The theory was that if one cast a Patronus closer to the missing Dementor than Azkaban, it would be drawn towards the single Dementor instead of his many island relatives. When it hit me that the Dementors of Azkaban were indeed very many and thus likely to exert a greater pull at any given point within the British Isles, I felt very ashamed of my stupid idea and told Henry as much. He snorted at me and told me we were not dealing with something as common as magnetism here. Azkaban was not the North Pole. A Patronus needed no more than one body to sustain itself, and operating on a magical plane quite separate from the noise of nature, it would always seek the shortest route to an Empty vessel.
I'm not quite sure I understand all of his explaining to this day. The important thing, as ever, was that he was right.
So, we chose from the class those with the strongest Patroni: Hetty Amberseed, frightened of her own shadow and quite prepared to launch her weasel Patronus at it repeatedly and vindictively; Bob Willsome, the epitome of laziness who thought it a perfectly splendid idea to have unasked-for energy skip off to do his work for him; John Parsnip, the morbid melancholic who seemed to release an unwanted and frightened Patronus fairy from his listless body rather than actively thrusting anything forth (which he seemed incapable of doing just in general); and Mrs Wilma Winterbottom, your archetypical rotund matron who seemed to practically overflow with energy in all directions of life. A busty, bustling busybody who was of the firm opinion that people in general were terribly bad at managing their lives the way she would have. She had such an excess of energy that her expulsion of the Patronus was rather like a small, overcharged locomotive letting off steam.

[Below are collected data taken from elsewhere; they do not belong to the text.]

-- ==== Sys2Proof/Laws/Encoding.lean ====
section
/-! SUPPORT. The bits and fields of an encoded word, and the opcode map read both ways. -/

namespace Sys2Proof.Laws.Encoding

/-- Every bit of an encoded word (30_encoding.md R36). -/
theorem getLsbD_encode (i : Instr) (k : Nat) :
    (encode i).getLsbD k =
      if k < 6 then i.opcode.getLsbD k
      else if k < 7 then i.asel.bit.getLsbD (k - 6)
      else if k < 8 then false
      else i.sh.getLsbD (k - 8) := by
  show BitVec.getLsbD (w := 19 + 5 + 1 + 1 + 6) (0#19 ++ i.sh ++ 0#1 ++ i.asel.bit ++ i.opcode) k = _
  simp only [BitVec.getLsbD_append, BitVec.getLsbD_zero]
  by_cases h6 : k < 6
  · simp [h6]
  by_cases h7 : k < 7
  · simp [h6, show k - 6 < 1 by omega, h7]
  by_cases h8 : k < 8
  · simp [h6, h7, h8, show ¬ k - 6 < 1 by omega, show k - 6 - 1 < 1 by omega]
  have e : k - 6 - 1 - 1 = k - 8 := by omega
  simp only [h6, h7, h8, show ¬ k - 6 < 1 by omega, show ¬ k - 6 - 1 < 1 by omega, e, if_false]
  by_cases h13 : k - 8 < 5
  · simp [h13]
  · simp [h13, BitVec.getLsbD_of_ge i.sh (k - 8) (by omega)]

/-- The fields of an encoded word are the instruction's, and its reserved bits are clear. -/
theorem fields_encode (i : Instr) :
    opField (encode i) = i.opcode ∧ aselField (encode i) = i.asel ∧ shField (encode i) = i.sh ∧
      reservedClear (encode i) = true := by
  unfold opField aselField shField reservedClear
  refine ⟨?_, ?_, ?_, ?_⟩
  · ext k hk
    rw [BitVec.getElem_extractLsb', getLsbD_encode]
    simp [hk]
  · rw [getLsbD_encode]
    cases i.asel <;> simp [OpASel.bit]
  · ext k hk
    rw [BitVec.getElem_extractLsb', getLsbD_encode]
    simp [show ¬ 8 + k < 6 by omega, show ¬ 8 + k < 7 by omega, show ¬ 8 + k < 8 by omega, BitVec.getLsbD_eq_getElem hk]
  · have h : (encode i).extractLsb' 13 19 = 0#19 := by
      ext k hk
      rw [BitVec.getElem_extractLsb', getLsbD_encode]
      simp [show ¬ 13 + k < 6 by omega, show ¬ 13 + k < 7 by omega, show ¬ 13 + k < 8 by omega,
        BitVec.getLsbD_of_ge i.sh (13 + k - 8) (by omega)]
    rw [h, getLsbD_encode]
    simp
/-- A word is the encoding of an instruction that has its fields. -/
theorem encode_eq_of_fields {w : Word} {i : Instr} (ho : i.opcode = opField w) (ha : i.asel = aselField w)
    (hs : i.sh = shField w) (hr : reservedClear w = true) : encode i = w := by
  unfold opField at ho
  unfold shField at hs
  simp only [reservedClear, Bool.and_eq_true, Bool.not_eq_true', beq_iff_eq] at hr
  refine BitVec.eq_of_getLsbD_eq fun k hk => ?_
  rw [getLsbD_encode, ho, ha, hs]
  split
  · simp_all
  split
  · have : k = 6 := by omega
    subst this
    unfold aselField
    cases h : w.getLsbD 6 <;> simp [OpASel.bit]
  split
  · have : k = 7 := by omega
    subst this
    exact hr.1.symm
  · rw [BitVec.getLsbD_extractLsb']
    by_cases h : k < 13
    · simp [show k - 8 < 5 by omega, show 8 + (k - 8) = k by omega]
    · have := congrArg (fun x => x.getLsbD (k - 13)) hr.2
      simp [show k - 13 < 19 by omega, show 13 + (k - 13) = k by omega] at this
      simp [show ¬ k - 8 < 5 by omega, this]

/-- The opcode map gives an instruction back from its own fields (30_encoding.md R40). -/
theorem instrOf_fields (i : Instr) : instrOf i.opcode.toNat i.asel i.sh = some i := by
  cases i <;> rfl

/-- An instruction the opcode map gives has the `OP` and the `ASEL` it was asked for, and in format CMD-S the `SH`. -/
theorem fields_of_instrOf {op : Nat} {asel : OpASel} {sh : Shift} {i : Instr} (h : instrOf op asel sh = some i) :
    i.opcode.toNat = op ∧ i.asel = asel ∧ (i.format = .cmdS → i.sh = sh) := by
  unfold instrOf at h
  split at h
  all_goals first | (cases h; exact ⟨rfl, rfl, by simp [Instr.format, Instr.sh]⟩) | cases h

/-- In format CMD-N the `SH` of an instruction is 0 (30_encoding.md R37). -/
theorem sh_of_cmdN {i : Instr} (h : i.format = .cmdN) : i.sh = 0#5 := by
  cases i <;> first | rfl | cases h

end Sys2Proof.Laws.Encoding
end

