/-- An accepted command that does not divide by 0 is performed. -/
theorem exec_value {i : Instr} {s : State} (hi : i.wellFormed = true) (hs : Accepts i.asel s)
    (h : ¬ (i.opcode = 0x08#6 ∧ s.ports.b = 0#32)) : ∃ v, exec i s = .next (writeR v s) := by
  obtain ⟨v, hv⟩ := operation_value h (opA i.asel s) s.ports.c
  rw [exec_eq_perform i hi]
  exact ⟨v, perform_value hs.1 (opAReadable_of_accepts hs) hv⟩

/-- A command whose word decodes runs its instruction on the operand words it came with. -/
theorem step_of_decode_ok {s : State} {c : Command} {rest : List HostAction} {i : Instr} (hf : s.flt = false)
    (hp : s.pending = .issue c :: rest) (hd : decode c.word = .ok i) :
    step s = exec i { s with pending := rest, ports := c.ports } := by
  rw [step_act hp]
  simp [act, issue, hf, hd, sample]

/-- A word that decodes stands for a well-formed instruction: the decoder's last check. -/
theorem wellFormed_of_decode_ok {w : Word} {i : Instr} (h : decode w = .ok i) : i.wellFormed = true := by
  unfold decode at h
  split at h
  case h_1 => cases h
  case h_2 j _ =>
    split_ifs at h with _ _ hw
    cases h
    simpa using hw

/-- Settles O11: the causes of decoding by the decoder's lemma for each clause, then those of the decoded instruction. -/
theorem faultPriority : Obligations.FaultPriority := by
  intro s c rest hp
  obtain ⟨t, hact⟩ := act_next (.issue c) { s with pending := rest }
  have ht : step s = .next t := (step_act hp).trans hact
  refine ⟨t, ht, fun hf => ?ignored, fun hf => ?checked⟩
  case ignored =>
    cases ht.symm.trans (step_ignored hf hp)
    rfl
  case checked =>
    have hfault {e : Cause} (hd : decode c.word = .fault e) : t.flt = true ∧ t.cause = e.code := by
      cases ht.symm.trans (step_of_decode_fault hf hp hd)
      exact ⟨rfl, rfl⟩
    refine ⟨fun hu => hfault (decode_illegalOp hu), fun hu => ⟨fun hr => hfault (decode_reservedField hu (.inl hr)),
      fun hr => ⟨fun hn => hfault (decode_reservedField hu (.inr hn)),
        fun ⟨hop, hsh⟩ => hfault (decode_badShift hr hop hsh), fun hn hb => ?decoded⟩⟩⟩
    obtain ⟨i, hd, hop, hasel, -⟩ := decode_ok hu hr hn hb
    have hi : i.wellFormed = true := wellFormed_of_decode_ok hd
    have hregR : i.asel = .regR ↔ c.word.getLsbD 6 = true := hasel ▸ aselField_eq_regR_iff c.word
    have hexec : exec i { s with pending := rest, ports := c.ports } = .next t :=
      (step_of_decode_ok hf hp hd).symm.trans ht
    refine ⟨fun ⟨h6, hv⟩ => ?unwritten, fun hread => ?readable⟩
    case unwritten =>
      cases hexec.symm.trans (exec_regR_unwritten hi (hregR.mpr h6) hf hv)
      exact ⟨rfl, rfl⟩
    case readable =>
      have hs : Accepts i.asel { s with pending := rest, ports := c.ports } :=
        ⟨hf, fun ha => by simpa [hregR.mp ha] using hread⟩
      refine ⟨fun ⟨hdiv, hb0⟩ => ?divZero, fun hdiv => ?value⟩
      case divZero =>
        cases hexec.symm.trans (exec_divZero hi hs (hop.trans hdiv) hb0)
        exact ⟨rfl, rfl⟩
      case value =>
        obtain ⟨v, hv⟩ := exec_value hi hs fun ⟨h8, hb0⟩ => hdiv ⟨hop.symm.trans h8, hb0⟩
        cases hexec.symm.trans hv
        exact ⟨hf, rfl, rfl⟩

end Sys2Proof.Proofs

/-! PROOFS. Reset (70_reset_and_hazards.md R111, R112): its one effect, in either form, and that `FLT`, like `RV`, is cleared by
nothing else. -/

namespace Sys2Proof.Proofs

open Sys2Proof.Machine

/-! ## What reset does -/

/-- The host's two forms of reset (70_reset_and_hazards.md R111, R112). -/
theorem assertsReset_iff (h : HostAction) :
    assertsReset h = true ↔ h = .reset ∨ ∃ c : Command, h = .resetDuring c := by
  cases h <;> simp [assertsReset]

We chose these people because of their strong and reliable Patroni, not because of their personalities. It seemed, Henry concluded after our first day, that the peculiar predilection for producing powerful Patroni on demand also brought with it a regrettable predilection for being powerfully peculiar. During the later days of the hunt, I would look back on my alternately chaotic and comatose cookery contest days with something akin to fondness.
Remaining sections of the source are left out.